I’m sure I resembled a…..well…...large, hungry, homeless
(remember, I have no coat or gloves), confused grandfather on the verge of
total dementia and who is always right. “Yes,
I am with her,” I eventually replied.
“Well, she is seated over there,” she explained, as she
pointed to another section of the restaurant.
Time to Face Facts
Both waitresses then assisted this old decrepit geezer with
his arthritic knees, his two plates, and his bowl to his former seat where his
wife was patiently waiting for him. Of
course, with my health issues, she wore a look of concern on her face. “Where have you been?” she asked anxiously. No matter how much I tried, I couldn’t even
muster up a response.
Could this story get any worse? Of course it could. As I was
being escorted from one section to the other, I noticed that a young couple and
their two young children had witnessed this whole scenario. With a
huge smile on the man’s face, using his hands in gestures and eventually
laughing out loud, he tried to console me – or so I thought. To be honest, my hearing is so bad that I
didn’t understand a single word he said.
I returned a smile, with my tomato-red face, in his direction and just
kept walking.
Both waitresses continued to reassure me a dozen times,
“This happens all the time, sir.

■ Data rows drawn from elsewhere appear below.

-- ==== Sys2Proof/Tests/Slice0.lean ====
section
/-! SUPPORT. The model's own tests. Expected results come from the vectors of 95_test_vectors.md named in each test; the theorems
named `witness_…` show states and operands that meet the hypotheses of the statement of that name. The parameters have no value, so a
test of the whole machine uses the ports 0 and 1, the addresses `NULL` and `buf1`, the pins 0 and 1 and a length of 1, which every
platform has; the operations on registers and masks are tested at eight pins, as the vectors are. -/

namespace Sys2Proof.Tests

open Sys2Proof Sys2Proof.Machine Sys2Proof.Safety

/-! ### Helpers -/

/-- The mask of pin 0. -/
def pin0 : Mask := lowMask 1 (by decide)

/-- The mask of pin 1. -/
def pin1 : Mask := lowMask 2 (by decide)

/-- The length 1. -/
def oneByte : Len := BitVec.ofNatLT 1 (Nat.one_lt_two_pow (by have := Config.one_le_LEN_BITS; omega))

/-- A port. -/
def port0 : PortRef := { key := 0 }

/-- Another port. -/
def port1 : PortRef := { key := 1 }

/-- An address other than `NULL`, of memory. -/
def buf1 : Addr := { key := 1 }

/-- A session on port 0 with SDA on pin 0 and SCL on pin 1, both driven (the masks of P1 and P4). -/
def base (extLow : List Mask) : State :=
  { State.reset with
    sda := pin0, scl := pin1, bound := true, gpio := [(0, { dir := lowMask 3 (by decide), out := 0 })],
    extLow := extLow }

/-- The next state of an outcome. -/
def nx (o : Host.Outcome State Fault Refusal) : State :=
  match o with
  | .next s    => s
  | .fault _   => State.reset
  | .refused _ => State.reset

/-- The refusal of an outcome. -/
def refusal (o : Host.Outcome State Fault Refusal) : Option Refusal :=
  match o with
  | .next _    => none
  | .fault _   => none
  | .refused r => some r

/-- `RS Q RC H DC`. -/
def one : List Micro := [.relSda, .waitQ, .relScl, .waitH, .drvScl]

/-- `DS Q RC H DC`. -/
def zero : List Micro := [.drvSda, .waitQ, .relScl, .waitH, .drvScl]

/-- `RS H RC S=a H DC DS H`. -/
def ackClock (a : Bool) : List Micro :=
  [.relSda, .waitH, .relScl, .smpSda a, .waitH, .drvScl, .drvSda, .waitH]

/-- `H RC S=b H DC`. -/
def got (b : Bool) : List Micro := [.waitH, .relScl, .smpSda b, .waitH, .drvScl]

/-- What a trace makes of the registers of a port of eight pins, with the masks of 95_test_vectors.md part 2. -/
def regs8 (us : List Micro) (dir out : BitVec 8) : PortRegs 8 :=
  us.foldl (fun r u => regsAfter 0x04#8 0x08#8 u r) { dir := dir, out := out }

/-! ### Well-formedness: an ill-formed term for each check (V19, V24) -/

theorem test_wf_start : (Instr.start port0 pin1 pin0).wellFormed = true := by decide
theorem test_wf_start_zero_mask : (Instr.start port0 0 pin1).wellFormed = false := by decide
theorem test_wf_start_two_bits : (Instr.start port0 (lowMask 3 (by decide)) pin1).wellFormed = false := by decide
theorem test_wf_start_same_pin : (Instr.start port0 pin0 pin0).wellFormed = false := by decide
theorem test_wf_read_length_zero : (Instr.readBytes buf1 0).wellFormed = false := by decide

/-- V24 at eight pins. -/
theorem test_masks :
    pinMasks 0x80#8 0x01#8 = true ∧ pinMasks 0x00#8 0x08#8 = false ∧ pinMasks 0x06#8 0x08#8 = false ∧
      pinMasks 0x04#8 0x04#8 = false ∧ pinMasks 0x04#8 0x0C#8 = false := by decide

/-! ### Decoding (V21, V22) -/

theorem test_decode_start (ops : SideOperands) :
    decode 0b00000000000#11 ops = .ok (.start ops.port ops.sda ops.scl) := by rfl
theorem test_decode_restart (ops : SideOperands) : decode 0b00100000000#11 ops = .ok .restart := by rfl
theorem test_decode_stop (ops : SideOperands) : decode 0b01000000000#11 ops = .ok .stop := by rfl
theorem test_decode_write_byte (ops : SideOperands) : decode 0b01110100101#11 ops = .ok (.writeByte 0xA5) := by rfl
theorem test_decode_write_byte_ff (ops : SideOperands) : decode 0b01111111111#11 ops = .ok (.writeByte 0xFF) := by rfl
theorem test_decode_read_byte (ops : SideOperands) : decode 0b10000000000#11 ops = .ok (.readByte false) := by rfl
theorem test_decode_read_byte_nack (ops : SideOperands) : decode 0b10000000001#11 ops = .ok (.readByte true) := by rfl
theorem test_decode_write_bytes (ops : SideOperands) :
    decode 0b10100000000#11 ops = .ok (.writeBytes ops.buf ops.len) := by rfl
theorem test_decode_read_bytes (ops : SideOperands) :
    decode 0b11000000000#11 ops = .ok (.readBytes ops.buf ops.len) := by rfl
theorem test_reserved_opcode (ops : SideOperands) : decode 0x7A5#11 ops = .error .reservedOpcode := by rfl
theorem test_reserved_start (ops : SideOperands) : decode 0x080#11 ops = .error .immediateNotZero := by rfl
theorem test_reserved_restart (ops : SideOperands) : decode 0x101#11 ops = .error .immediateNotZero := by rfl
theorem test_reserved_stop (ops : SideOperands) : decode 0x2FF#11 ops = .error .immediateNotZero := by rfl
theorem test_reserved_read_byte (ops : SideOperands) : decode 0x402#11 ops = .error .readBitsNotZero := by rfl
theorem test_reserved_read_byte_top (ops : SideOperands) : decode 0x480#11 ops = .error .readBitsNotZero := by rfl
theorem test_reserved_write_bytes (ops : SideOperands) : decode 0x501#11 ops = .error .immediateNotZero := by rfl
theorem test_reserved_read_bytes (ops : SideOperands) : decode 0x610#11 ops = .error .immediateNotZero := by rfl
theorem test_table_words :
    decodeTableWord 16 0x3A5 = some (.writeByte 0xA5) ∧ decodeTableWord 11 0x200 = some .stop ∧
      decodeTableWord 16 0x700 = none := by decide

/-! ### START (V1, V24) -/

/-- V1: the pins were driving high. -/
theorem test_start_registers : regs8 startTrace 0xFF 0xFF = { dir := 0xFF, out := 0xF3 } := by decide

theorem test_start :
    let t := nx (exec (.start port0 pin1 pin0) State.reset)
    t.trace = [.relBoth, .clrBoth, .waitH, .drvSda, .waitH, .drvScl] ∧ t.bound = true ∧ t.sda = pin1 ∧ t.scl = pin0 ∧
      t.busy = false ∧ refusal (exec (.start port0 pin0 pin0) State.reset) = some .badMasks := by decide

/-! ### RESTART and STOP (V2, V3, V24) -/

theorem test_restart :
    (nx (exec .restart (base []))).trace =
        [.relSda, .waitH, .relScl, .waitQ, .drvSda, .waitQ, .drvScl, .waitH] ∧
      regs8 restartTrace 0x0C 0 = { dir := 0x0C, out := 0 } := by decide

theorem test_restart_no_session : refusal (exec .restart State.reset) = some .noSession := by decide

theorem test_stop :
    (nx (exec .stop (base []))).trace = [.drvSda, .waitH, .relScl, .waitQ, .relSda, .waitH] ∧
      (nx (exec .stop (base []))).bound = true ∧ regs8 stopTrace 0x0C 0 = { dir := 0, out := 0 } := by decide

theorem test_stop_no_session : refusal (exec .stop State.reset) = some .noSession := by decide

/-! ### WRITEBYTE (V4, V5) -/

theorem test_write_byte_a5 :
    let t := nx (exec (.writeByte 0xA5) (base [pin0]))
    t.ret = retAck false ∧
      t.trace = one ++ zero ++ one ++ zero ++ zero ++ one ++ zero ++ one ++ ackClock false := by
  rw [exec_writeByte ⟨rfl, rfl⟩ rfl, show sdaAnswer (base [pin0]) 0 = false by decide]
  exact ⟨rfl, by decide +kernel⟩

theorem test_write_byte_00_no_peer :
    let t := nx (exec (.writeByte 0x00) (base [0]))
    t.ret = retAck true ∧ t.trace = zero ++ zero ++ zero ++ zero ++ zero ++ zero ++ zero ++ zero ++ ackClock true := by
  rw [exec_writeByte ⟨rfl, rfl⟩ rfl, show sdaAnswer (base [0]) 0 = true by decide]
  exact ⟨rfl, by decide +kernel⟩

/-! ### READBYTE (V9, V10) -/

theorem test_read_byte_ack :
    let t := nx (exec (.readByte false) (base [0, pin0, 0, pin0, pin0, 0, pin0, 0]))
    t.ret = retByte 0xA5 ∧
      t.trace = [.relSda] ++ got true ++ got false ++ got true ++ got false ++ got false ++ got true ++ got false ++ got true ++
        [.drvSda, .waitH, .relScl, .waitH, .drvScl, .relSda] := by
  rw [exec_readByte ⟨rfl, rfl⟩ rfl,
    show sentByte (base [0, pin0, 0, pin0, pin0, 0, pin0, 0]) 0 = 0xA5 by decide +kernel]
  exact ⟨rfl, by decide +kernel⟩

theorem test_read_byte_nack_no_peer :
    let t := nx (exec (.readByte true) (base [0, 0, 0, 0, 0, 0, 0, 0]))
    t.ret = retByte 0xFF ∧ t.trace.length = 46 ∧ t.trace.drop 41 = [.waitH, .relScl, .waitH, .drvScl, .relSda] := by
  rw [exec_readByte ⟨rfl, rfl⟩ rfl, show sentByte (base [0, 0, 0, 0, 0, 0, 0, 0]) 0 = 0xFF by decide +kernel]
  exact ⟨rfl, by decide +kernel, by decide +kernel⟩

/-! ### WRITEBYTES (V15b, V13) -/

/-- V15b: the byte 7E, which nobody acknowledges. -/
theorem test_write_bytes_nack :
    let t := nx (exec (.writeBytes buf1 oneByte) (memWrite buf1 0x7E (base [0])))
    t.ret = retCount 0 ∧
      t.trace = zero ++ one ++ one ++ one ++ one ++ one ++ one ++ zero ++ ackClock true := by
  have e : exec (.writeBytes buf1 oneByte) (memWrite buf1 0x7E (base [0])) =
      .next (run (48 + 0) (beginIndexedWrite (memWrite buf1 0x7E
        { captureBuffer buf1 oneByte (accept (base [0])) with idx := 0 }))) := rfl
  rw [e, run_indexedWrite rfl]
  generalize hY : ({ captureBuffer buf1 oneByte (accept (base [0])) with idx := 0 } : State) = Y
  have hl : loadIndexed (memWrite buf1 0x7E Y) = 0x7E := by
    rw [show loadIndexed (memWrite buf1 0x7E Y) = memRead (memWrite buf1 0x7E Y) buf1 by
      rw [← hY]; rfl, memRead_memWrite, if_pos rfl]
  rw [hl]
  generalize hX : memWrite buf1 0x7E Y = X
  rw [show sdaAnswer X 0 = true by rw [← hX, ← hY]; decide, nextWriteBytes_nack]
  have ht : X.trace = [] := by rw [← hX, ← hY]; rfl
  have hi : X.idx = 0 := by rw [← hX, ← hY]; rfl
  rw [emitAll_idx, hi]
  refine ⟨rfl, ?_⟩
  change (emitAll (writeByteTrace 0x7E true) X).trace = _
  rw [emitAll_trace, ht]
  decide +kernel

Please
don’t worry about it.” I knew, however, they were just trying to be nice. “Yes, it happens when a customer is 9 or 90,
but it shouldn’t be happening to me,” I thought in silence.
I don’t think our shoulders stopped shaking with laughter
during our entire trip back home that evening.
My wife’s final comment on the situation was truly fitting, “If only you
weren’t so sure that you’re always right!”
I replied, again in thought only, certain that she was mistaken,
“If only that French onion soup hadn’t smelled so good.”